*What you need to do*:
Below are some records. Print exactly the lines between the one holding "theorem test_wfeA1_set : pesOf" and the one holding "pesOf (exec (.wfeA1 .ne)", inclusive, and nothing else.

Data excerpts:
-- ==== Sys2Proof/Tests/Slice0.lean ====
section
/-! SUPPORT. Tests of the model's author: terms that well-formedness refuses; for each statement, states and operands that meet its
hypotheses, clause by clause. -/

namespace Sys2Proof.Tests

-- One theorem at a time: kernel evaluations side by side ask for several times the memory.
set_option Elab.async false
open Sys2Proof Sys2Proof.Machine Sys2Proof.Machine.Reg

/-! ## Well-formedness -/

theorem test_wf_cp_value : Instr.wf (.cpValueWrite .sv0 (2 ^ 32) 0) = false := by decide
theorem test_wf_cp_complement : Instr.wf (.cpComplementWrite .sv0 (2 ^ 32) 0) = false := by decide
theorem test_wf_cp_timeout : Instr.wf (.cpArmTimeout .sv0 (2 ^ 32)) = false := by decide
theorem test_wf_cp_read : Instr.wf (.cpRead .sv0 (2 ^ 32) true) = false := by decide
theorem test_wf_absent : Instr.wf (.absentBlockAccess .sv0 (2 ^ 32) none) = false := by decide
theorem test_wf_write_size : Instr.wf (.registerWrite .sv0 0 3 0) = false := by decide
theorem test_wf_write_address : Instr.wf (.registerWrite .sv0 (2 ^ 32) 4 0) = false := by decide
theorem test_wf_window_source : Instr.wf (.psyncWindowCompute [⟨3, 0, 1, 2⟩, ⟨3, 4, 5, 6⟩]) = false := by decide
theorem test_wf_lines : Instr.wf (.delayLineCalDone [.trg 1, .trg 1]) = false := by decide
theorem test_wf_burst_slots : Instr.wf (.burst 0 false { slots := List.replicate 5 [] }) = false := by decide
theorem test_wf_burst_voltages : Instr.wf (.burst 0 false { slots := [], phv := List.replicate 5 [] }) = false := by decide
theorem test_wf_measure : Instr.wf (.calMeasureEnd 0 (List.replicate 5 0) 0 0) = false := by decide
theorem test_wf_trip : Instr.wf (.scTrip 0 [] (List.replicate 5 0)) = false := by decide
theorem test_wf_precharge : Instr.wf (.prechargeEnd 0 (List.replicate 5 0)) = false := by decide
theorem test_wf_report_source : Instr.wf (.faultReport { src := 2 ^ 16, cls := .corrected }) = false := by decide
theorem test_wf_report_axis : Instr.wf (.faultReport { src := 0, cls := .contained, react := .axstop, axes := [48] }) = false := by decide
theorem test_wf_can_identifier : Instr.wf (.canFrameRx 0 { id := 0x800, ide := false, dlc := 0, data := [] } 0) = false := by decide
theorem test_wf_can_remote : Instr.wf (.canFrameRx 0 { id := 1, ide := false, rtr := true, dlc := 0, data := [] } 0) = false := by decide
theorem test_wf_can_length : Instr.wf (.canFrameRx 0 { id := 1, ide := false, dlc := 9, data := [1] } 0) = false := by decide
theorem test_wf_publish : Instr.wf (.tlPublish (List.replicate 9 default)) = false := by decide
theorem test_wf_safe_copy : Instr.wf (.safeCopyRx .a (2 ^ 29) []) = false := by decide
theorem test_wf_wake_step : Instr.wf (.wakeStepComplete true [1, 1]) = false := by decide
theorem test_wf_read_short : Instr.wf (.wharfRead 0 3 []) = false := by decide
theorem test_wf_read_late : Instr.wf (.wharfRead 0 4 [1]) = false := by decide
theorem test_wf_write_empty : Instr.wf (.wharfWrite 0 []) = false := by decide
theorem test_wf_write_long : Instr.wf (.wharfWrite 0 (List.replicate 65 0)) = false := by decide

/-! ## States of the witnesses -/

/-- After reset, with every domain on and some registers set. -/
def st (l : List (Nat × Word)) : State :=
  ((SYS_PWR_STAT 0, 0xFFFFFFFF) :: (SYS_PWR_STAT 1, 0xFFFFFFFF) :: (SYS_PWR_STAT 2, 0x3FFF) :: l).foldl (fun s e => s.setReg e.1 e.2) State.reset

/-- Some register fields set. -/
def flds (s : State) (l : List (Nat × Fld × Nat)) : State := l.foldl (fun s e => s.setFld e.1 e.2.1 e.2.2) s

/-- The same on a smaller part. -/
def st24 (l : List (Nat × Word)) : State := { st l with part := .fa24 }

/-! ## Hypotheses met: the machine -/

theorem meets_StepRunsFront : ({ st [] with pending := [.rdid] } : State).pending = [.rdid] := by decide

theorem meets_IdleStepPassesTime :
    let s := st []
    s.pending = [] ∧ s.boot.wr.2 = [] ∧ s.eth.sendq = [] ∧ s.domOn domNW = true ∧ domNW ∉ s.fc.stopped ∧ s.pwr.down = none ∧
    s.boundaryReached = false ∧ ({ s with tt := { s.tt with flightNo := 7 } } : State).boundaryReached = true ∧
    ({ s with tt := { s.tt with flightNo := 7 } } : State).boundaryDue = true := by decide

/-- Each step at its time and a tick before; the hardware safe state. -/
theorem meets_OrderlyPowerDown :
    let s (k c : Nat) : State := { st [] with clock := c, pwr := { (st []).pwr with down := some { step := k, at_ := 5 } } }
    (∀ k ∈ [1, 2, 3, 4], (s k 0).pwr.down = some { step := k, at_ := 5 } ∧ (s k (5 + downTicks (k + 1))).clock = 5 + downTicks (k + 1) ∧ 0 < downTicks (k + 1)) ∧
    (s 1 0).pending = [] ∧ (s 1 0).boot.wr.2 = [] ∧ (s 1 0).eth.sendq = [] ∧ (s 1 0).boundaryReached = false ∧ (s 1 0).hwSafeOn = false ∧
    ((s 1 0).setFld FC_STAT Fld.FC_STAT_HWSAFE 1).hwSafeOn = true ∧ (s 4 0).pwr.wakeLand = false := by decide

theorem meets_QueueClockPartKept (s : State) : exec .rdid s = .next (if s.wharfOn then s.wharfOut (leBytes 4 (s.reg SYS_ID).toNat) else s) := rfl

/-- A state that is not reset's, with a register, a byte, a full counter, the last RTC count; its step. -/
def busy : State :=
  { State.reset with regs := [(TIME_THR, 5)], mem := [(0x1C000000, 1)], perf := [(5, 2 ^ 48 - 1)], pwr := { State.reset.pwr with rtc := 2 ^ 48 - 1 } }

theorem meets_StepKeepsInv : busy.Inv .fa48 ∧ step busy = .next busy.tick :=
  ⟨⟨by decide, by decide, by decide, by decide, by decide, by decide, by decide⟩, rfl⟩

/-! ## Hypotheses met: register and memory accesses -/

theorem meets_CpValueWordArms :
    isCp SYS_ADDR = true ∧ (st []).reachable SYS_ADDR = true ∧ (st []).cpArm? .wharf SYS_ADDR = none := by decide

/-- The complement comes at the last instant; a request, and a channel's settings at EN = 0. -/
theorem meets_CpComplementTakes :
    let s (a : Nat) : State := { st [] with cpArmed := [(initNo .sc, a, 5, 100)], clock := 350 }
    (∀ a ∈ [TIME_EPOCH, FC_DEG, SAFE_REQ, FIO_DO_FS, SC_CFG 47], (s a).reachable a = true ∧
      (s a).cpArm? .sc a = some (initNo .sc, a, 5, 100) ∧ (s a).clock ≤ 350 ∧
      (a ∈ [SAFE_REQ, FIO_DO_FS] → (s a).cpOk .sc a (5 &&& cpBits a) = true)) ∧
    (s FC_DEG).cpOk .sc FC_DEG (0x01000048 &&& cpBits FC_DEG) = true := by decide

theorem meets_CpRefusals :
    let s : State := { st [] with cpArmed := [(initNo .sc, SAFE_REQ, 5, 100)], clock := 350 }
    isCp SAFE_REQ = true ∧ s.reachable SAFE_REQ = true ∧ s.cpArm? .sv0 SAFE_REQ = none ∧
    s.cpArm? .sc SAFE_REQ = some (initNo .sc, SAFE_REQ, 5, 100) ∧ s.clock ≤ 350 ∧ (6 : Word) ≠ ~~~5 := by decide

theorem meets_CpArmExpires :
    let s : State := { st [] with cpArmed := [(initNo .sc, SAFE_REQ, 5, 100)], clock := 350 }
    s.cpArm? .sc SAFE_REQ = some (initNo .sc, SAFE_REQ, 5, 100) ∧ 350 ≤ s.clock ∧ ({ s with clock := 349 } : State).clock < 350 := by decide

---

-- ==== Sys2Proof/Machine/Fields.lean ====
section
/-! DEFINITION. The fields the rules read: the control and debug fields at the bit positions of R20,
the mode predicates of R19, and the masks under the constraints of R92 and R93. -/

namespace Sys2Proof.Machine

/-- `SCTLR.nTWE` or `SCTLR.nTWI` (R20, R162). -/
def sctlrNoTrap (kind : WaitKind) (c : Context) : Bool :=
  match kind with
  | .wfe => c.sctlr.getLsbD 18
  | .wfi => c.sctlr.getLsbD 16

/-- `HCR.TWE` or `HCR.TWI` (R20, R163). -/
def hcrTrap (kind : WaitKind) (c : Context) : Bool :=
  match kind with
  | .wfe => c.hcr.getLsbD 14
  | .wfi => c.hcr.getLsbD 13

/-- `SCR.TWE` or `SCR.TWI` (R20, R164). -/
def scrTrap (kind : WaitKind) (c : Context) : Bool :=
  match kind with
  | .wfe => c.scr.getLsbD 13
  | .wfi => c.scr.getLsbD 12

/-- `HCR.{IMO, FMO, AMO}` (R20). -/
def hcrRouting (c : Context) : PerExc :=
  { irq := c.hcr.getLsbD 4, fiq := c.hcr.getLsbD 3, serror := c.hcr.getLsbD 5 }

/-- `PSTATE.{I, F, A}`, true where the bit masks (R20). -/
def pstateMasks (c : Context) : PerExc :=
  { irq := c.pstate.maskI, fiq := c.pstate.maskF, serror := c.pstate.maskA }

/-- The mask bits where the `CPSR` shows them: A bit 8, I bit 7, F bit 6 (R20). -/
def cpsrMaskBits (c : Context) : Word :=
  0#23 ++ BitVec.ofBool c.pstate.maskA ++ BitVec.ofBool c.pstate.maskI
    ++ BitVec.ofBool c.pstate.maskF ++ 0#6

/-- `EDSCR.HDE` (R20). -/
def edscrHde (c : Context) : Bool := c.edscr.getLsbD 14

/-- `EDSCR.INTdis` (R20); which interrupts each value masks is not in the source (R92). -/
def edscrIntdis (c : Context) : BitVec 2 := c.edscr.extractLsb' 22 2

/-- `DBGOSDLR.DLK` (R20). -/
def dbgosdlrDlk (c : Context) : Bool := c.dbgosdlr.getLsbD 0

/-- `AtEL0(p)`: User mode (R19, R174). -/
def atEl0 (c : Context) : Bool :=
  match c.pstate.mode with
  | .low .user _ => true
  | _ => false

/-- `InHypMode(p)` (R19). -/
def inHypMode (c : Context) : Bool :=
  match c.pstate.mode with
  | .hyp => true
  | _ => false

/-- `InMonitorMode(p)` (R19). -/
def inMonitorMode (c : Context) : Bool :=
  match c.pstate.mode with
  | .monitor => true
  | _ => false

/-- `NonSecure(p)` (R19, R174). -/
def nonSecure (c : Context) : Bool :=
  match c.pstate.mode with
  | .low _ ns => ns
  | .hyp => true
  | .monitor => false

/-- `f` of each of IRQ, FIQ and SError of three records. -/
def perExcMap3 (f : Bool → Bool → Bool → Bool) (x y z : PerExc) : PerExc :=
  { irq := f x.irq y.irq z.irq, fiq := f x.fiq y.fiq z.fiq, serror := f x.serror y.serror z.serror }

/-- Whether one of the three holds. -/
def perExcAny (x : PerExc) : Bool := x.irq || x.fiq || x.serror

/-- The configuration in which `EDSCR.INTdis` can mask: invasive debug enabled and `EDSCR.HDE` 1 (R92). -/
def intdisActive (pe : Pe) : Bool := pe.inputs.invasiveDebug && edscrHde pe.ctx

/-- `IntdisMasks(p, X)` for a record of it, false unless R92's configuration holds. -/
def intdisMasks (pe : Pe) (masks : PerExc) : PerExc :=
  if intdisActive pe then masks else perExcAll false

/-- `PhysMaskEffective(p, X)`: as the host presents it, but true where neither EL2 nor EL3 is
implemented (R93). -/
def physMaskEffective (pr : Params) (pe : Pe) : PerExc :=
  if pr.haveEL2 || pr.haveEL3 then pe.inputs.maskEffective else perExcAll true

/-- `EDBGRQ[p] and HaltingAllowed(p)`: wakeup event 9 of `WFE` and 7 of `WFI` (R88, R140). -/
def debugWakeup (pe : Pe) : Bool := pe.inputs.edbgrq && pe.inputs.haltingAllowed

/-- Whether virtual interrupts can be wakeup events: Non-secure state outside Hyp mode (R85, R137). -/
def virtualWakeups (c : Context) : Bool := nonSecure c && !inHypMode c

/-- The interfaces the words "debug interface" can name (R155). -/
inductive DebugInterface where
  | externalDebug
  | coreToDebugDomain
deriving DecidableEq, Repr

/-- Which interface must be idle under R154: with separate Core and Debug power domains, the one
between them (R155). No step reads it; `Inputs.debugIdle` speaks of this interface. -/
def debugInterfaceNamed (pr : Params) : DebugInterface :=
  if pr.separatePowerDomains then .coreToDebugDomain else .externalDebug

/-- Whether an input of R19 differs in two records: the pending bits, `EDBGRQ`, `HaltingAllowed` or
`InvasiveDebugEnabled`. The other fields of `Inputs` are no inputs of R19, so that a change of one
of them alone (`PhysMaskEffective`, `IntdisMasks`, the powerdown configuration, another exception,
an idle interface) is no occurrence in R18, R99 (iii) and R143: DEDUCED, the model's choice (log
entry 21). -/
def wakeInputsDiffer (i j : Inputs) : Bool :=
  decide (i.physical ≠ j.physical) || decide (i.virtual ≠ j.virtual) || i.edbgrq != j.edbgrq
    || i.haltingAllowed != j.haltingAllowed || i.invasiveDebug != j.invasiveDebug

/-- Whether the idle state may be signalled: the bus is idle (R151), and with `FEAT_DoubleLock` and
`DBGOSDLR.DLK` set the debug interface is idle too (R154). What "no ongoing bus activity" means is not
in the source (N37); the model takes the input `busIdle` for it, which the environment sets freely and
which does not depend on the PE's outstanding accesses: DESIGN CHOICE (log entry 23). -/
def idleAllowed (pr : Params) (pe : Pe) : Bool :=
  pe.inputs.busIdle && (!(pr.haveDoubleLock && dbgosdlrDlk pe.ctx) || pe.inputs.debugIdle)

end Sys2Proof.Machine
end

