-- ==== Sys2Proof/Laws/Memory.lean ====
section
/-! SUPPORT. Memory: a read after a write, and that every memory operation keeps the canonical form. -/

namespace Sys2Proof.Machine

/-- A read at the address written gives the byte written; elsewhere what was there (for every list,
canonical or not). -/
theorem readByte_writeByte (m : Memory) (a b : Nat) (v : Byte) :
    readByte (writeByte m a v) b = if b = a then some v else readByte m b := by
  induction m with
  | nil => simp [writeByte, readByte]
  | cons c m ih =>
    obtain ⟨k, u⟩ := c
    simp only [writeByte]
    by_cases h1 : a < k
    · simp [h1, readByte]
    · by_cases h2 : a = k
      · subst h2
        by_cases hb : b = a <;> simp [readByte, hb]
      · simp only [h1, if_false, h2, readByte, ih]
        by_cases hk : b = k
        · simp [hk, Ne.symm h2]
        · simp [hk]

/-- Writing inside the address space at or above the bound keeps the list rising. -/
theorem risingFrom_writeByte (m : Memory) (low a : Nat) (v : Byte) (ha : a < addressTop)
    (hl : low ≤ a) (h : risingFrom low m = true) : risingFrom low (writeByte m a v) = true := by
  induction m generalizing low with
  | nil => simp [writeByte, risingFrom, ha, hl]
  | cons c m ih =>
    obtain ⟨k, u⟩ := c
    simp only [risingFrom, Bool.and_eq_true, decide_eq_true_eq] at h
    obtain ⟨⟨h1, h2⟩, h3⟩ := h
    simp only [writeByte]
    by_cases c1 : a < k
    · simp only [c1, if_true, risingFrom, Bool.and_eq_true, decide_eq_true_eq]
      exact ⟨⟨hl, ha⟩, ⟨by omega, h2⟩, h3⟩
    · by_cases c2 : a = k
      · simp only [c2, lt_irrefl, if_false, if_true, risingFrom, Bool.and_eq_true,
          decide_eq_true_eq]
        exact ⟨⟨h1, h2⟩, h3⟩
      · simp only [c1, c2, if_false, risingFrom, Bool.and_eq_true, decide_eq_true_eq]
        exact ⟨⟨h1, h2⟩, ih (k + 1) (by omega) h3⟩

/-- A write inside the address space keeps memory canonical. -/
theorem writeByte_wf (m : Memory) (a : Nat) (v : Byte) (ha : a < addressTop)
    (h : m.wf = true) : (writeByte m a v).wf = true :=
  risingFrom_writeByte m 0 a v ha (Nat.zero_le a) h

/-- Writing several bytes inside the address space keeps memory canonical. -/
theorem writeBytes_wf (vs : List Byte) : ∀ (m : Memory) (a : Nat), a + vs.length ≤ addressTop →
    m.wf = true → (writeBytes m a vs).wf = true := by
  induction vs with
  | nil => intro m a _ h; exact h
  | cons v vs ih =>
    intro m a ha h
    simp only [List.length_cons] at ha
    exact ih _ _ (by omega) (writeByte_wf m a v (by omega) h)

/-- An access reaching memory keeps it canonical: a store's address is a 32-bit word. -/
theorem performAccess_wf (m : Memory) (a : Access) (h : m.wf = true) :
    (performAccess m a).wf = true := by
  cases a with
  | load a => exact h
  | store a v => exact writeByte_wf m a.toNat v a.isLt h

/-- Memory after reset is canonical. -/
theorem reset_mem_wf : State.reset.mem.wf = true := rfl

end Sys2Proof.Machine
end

==

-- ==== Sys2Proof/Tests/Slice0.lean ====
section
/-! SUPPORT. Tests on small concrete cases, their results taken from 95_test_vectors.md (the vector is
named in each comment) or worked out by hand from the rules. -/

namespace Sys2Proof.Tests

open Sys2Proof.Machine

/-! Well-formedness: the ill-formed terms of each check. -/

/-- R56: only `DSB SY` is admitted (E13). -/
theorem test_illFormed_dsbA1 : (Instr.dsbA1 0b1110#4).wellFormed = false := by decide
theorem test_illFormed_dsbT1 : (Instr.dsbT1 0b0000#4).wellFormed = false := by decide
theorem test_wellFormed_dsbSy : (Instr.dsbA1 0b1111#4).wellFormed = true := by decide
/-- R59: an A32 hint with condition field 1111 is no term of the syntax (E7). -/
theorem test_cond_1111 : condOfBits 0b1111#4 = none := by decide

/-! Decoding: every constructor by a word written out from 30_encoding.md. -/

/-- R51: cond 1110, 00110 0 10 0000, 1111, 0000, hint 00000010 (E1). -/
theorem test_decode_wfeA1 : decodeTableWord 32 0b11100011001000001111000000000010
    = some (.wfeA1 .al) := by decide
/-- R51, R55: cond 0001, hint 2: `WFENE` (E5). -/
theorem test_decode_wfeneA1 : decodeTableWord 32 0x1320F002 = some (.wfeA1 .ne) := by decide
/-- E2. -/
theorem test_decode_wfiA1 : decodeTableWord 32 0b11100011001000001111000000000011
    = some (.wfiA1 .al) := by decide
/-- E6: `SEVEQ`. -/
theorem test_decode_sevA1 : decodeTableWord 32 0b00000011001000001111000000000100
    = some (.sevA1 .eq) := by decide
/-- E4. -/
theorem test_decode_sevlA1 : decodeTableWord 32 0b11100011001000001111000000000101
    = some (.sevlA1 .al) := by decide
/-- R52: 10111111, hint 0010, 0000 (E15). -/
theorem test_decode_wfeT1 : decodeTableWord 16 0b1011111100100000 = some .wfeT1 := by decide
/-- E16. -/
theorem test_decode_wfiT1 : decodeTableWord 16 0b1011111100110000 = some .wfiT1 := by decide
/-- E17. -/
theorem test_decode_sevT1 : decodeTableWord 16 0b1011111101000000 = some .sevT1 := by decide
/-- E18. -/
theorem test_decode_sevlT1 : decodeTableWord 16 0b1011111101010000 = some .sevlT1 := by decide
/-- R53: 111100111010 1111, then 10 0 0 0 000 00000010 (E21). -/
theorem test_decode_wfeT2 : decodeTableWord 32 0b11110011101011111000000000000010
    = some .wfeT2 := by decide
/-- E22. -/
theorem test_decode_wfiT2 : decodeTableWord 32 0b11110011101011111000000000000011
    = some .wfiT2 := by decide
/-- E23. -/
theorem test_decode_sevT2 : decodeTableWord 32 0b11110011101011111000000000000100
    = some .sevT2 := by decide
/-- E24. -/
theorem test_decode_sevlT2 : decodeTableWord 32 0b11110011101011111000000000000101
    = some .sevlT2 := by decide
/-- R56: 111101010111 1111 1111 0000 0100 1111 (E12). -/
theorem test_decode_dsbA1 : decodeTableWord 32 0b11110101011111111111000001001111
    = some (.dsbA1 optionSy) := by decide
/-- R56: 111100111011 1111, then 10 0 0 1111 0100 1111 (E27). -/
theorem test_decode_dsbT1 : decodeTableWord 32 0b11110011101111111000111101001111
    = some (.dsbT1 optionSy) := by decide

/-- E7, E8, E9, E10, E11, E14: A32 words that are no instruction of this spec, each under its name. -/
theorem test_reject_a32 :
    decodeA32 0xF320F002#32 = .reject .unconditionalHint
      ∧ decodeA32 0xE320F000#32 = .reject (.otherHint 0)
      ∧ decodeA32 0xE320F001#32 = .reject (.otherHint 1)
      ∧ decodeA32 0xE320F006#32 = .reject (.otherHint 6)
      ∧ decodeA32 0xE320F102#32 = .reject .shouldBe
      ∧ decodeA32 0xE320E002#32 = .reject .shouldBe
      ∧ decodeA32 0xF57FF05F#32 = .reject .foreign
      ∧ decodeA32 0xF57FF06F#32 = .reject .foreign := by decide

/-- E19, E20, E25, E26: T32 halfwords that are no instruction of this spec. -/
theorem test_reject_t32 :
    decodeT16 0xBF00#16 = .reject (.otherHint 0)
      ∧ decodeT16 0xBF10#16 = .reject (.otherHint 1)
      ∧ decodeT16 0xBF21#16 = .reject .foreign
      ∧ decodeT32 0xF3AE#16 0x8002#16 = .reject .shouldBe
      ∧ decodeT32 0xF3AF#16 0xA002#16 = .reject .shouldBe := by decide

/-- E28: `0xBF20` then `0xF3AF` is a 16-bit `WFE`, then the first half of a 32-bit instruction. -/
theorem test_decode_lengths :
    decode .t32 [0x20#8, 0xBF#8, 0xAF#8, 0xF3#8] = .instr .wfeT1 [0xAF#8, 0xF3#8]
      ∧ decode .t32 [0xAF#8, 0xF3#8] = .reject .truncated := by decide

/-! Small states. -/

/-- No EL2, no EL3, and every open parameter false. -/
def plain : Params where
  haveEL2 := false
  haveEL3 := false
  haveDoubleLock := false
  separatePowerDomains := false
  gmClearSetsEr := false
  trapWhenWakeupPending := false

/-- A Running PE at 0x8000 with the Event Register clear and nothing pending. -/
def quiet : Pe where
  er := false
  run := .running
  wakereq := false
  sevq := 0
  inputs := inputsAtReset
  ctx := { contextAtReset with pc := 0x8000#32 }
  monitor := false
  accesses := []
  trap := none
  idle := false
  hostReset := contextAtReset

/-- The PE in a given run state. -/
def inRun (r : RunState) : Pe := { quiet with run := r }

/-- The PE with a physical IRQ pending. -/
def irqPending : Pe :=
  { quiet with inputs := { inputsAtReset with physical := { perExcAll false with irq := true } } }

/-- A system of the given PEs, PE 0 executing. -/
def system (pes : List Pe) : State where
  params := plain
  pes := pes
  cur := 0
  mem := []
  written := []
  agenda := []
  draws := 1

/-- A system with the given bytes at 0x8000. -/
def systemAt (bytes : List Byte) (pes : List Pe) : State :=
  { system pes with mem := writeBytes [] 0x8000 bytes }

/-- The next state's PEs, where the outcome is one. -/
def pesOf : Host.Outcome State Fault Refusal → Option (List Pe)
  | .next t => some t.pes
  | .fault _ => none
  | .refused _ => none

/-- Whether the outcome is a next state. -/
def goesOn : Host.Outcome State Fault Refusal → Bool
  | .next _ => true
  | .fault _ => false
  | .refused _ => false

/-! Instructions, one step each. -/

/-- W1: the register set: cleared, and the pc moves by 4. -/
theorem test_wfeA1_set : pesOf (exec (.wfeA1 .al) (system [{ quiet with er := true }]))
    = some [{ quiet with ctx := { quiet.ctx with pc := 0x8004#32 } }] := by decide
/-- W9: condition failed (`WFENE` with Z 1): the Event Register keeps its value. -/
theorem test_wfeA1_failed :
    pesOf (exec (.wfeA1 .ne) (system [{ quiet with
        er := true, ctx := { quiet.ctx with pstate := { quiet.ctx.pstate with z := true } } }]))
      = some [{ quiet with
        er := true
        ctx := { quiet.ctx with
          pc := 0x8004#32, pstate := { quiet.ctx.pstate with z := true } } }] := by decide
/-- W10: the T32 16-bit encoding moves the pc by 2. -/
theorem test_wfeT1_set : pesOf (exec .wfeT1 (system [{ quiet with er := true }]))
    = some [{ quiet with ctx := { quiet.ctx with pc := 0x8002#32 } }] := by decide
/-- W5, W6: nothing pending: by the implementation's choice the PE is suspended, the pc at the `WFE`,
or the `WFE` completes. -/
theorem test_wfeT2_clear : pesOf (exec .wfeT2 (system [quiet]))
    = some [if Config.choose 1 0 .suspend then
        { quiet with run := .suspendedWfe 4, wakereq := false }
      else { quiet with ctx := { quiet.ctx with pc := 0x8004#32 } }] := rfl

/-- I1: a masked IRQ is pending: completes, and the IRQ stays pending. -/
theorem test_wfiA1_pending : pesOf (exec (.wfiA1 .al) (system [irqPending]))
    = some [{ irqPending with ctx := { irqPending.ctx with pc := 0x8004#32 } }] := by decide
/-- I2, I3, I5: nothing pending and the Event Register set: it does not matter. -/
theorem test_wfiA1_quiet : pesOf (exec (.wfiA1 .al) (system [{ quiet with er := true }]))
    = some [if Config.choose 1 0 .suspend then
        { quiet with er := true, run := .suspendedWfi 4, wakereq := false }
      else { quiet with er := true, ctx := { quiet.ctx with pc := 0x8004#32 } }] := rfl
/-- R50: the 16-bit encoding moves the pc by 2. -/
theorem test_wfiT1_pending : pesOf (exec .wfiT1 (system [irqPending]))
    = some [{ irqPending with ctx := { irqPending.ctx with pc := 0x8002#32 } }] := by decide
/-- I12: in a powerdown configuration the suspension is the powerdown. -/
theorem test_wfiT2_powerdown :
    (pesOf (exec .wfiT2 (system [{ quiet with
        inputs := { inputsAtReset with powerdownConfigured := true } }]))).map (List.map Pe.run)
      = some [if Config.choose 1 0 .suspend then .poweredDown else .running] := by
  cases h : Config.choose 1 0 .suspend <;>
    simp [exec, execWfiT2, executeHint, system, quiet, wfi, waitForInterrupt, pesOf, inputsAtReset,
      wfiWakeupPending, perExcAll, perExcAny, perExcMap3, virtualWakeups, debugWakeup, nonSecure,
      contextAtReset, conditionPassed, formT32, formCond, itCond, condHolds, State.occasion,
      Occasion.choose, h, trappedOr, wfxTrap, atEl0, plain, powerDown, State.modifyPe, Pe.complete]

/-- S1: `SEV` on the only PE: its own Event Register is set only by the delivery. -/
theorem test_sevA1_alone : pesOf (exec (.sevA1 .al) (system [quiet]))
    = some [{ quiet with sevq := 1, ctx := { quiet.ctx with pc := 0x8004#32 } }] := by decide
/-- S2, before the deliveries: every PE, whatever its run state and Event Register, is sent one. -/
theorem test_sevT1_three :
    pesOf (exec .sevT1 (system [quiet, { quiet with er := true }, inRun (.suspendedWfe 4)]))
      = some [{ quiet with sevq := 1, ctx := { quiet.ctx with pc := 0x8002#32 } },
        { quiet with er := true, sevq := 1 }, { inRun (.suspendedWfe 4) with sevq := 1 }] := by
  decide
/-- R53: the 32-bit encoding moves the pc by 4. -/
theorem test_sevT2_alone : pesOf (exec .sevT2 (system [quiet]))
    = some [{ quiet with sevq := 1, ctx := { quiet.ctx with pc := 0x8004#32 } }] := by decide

*Solution for this problem*:
theorem test_wfeA1_set : pesOf (exec (.wfeA1 .al) (system [{ quiet with er := true }]))
    = some [{ quiet with ctx := { quiet.ctx with pc := 0x8004#32 } }] := by decide
/-- W9: condition failed (`WFENE` with Z 1): the Event Register keeps its value. -/
theorem test_wfeA1_failed :
    pesOf (exec (.wfeA1 .ne) (system [{ quiet with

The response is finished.